*Exercise description:*
Where does the word "else" occur in the material? Copy each line that has it.

The input START

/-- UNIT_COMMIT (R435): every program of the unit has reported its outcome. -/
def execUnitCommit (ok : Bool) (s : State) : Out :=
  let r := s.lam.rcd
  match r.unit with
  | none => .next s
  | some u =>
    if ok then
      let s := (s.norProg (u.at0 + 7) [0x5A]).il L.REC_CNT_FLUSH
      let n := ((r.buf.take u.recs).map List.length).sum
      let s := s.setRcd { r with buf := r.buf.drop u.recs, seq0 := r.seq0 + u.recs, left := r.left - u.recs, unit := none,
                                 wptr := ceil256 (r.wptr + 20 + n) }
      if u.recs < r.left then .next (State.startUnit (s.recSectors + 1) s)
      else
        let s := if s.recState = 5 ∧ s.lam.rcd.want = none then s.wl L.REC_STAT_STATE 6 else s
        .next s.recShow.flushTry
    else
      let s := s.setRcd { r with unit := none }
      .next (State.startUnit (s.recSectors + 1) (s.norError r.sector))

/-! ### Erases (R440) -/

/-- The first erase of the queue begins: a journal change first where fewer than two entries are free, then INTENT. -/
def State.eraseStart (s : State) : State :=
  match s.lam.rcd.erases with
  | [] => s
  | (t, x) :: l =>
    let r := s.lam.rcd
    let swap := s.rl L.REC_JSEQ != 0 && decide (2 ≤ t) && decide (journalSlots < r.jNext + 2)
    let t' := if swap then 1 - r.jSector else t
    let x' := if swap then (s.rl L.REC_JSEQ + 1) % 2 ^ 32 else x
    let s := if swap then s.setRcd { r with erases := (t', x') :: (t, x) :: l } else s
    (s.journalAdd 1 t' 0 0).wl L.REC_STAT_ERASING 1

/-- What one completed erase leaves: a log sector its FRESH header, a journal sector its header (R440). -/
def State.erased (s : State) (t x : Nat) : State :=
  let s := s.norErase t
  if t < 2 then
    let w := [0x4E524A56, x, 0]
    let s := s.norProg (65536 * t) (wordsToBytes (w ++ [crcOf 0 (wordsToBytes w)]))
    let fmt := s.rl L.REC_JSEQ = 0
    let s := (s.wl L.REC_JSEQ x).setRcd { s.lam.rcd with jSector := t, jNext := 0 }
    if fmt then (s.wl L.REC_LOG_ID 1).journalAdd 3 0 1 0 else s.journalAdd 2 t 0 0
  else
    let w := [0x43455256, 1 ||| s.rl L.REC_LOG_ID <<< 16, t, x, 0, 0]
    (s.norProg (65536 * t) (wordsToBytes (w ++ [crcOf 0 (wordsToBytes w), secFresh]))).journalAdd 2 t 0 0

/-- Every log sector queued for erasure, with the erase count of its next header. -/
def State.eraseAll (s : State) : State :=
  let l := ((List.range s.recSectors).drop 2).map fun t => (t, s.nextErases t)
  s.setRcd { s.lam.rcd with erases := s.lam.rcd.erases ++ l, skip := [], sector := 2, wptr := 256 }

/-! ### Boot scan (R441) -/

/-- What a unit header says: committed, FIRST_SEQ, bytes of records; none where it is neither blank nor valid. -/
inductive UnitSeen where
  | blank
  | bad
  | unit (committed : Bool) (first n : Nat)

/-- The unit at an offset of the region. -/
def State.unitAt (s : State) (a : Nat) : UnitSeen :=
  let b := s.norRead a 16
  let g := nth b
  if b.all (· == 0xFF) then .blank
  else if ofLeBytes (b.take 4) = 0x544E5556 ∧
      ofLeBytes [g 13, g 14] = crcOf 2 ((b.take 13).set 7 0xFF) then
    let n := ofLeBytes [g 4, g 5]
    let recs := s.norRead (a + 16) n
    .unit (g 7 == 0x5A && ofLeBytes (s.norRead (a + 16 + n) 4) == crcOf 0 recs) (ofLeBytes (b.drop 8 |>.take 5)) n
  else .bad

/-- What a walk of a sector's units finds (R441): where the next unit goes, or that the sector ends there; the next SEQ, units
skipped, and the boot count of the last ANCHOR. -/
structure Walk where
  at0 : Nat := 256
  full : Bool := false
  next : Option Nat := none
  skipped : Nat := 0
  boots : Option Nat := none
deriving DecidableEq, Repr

The input END

*Answer box:*
      else
        let s := if s.recState = 5 ∧ s.lam.rcd.want = none then s.wl L.REC_STAT_STATE 6 else s
    else
    let t' := if swap then 1 - r.jSector else t
    let x' := if swap then (s.rl L.REC_JSEQ + 1) % 2 ^ 32 else x
    let s := if swap then s.setRcd { r with erases := (t', x') :: (t, x) :: l } else s
    if fmt then (s.wl L.REC_LOG_ID 1).journalAdd 3 0 1 0 else s.journalAdd 2 t 0 0
  else
  else if ofLeBytes (b.take 4) = 0x544E5556 ∧
  else .bad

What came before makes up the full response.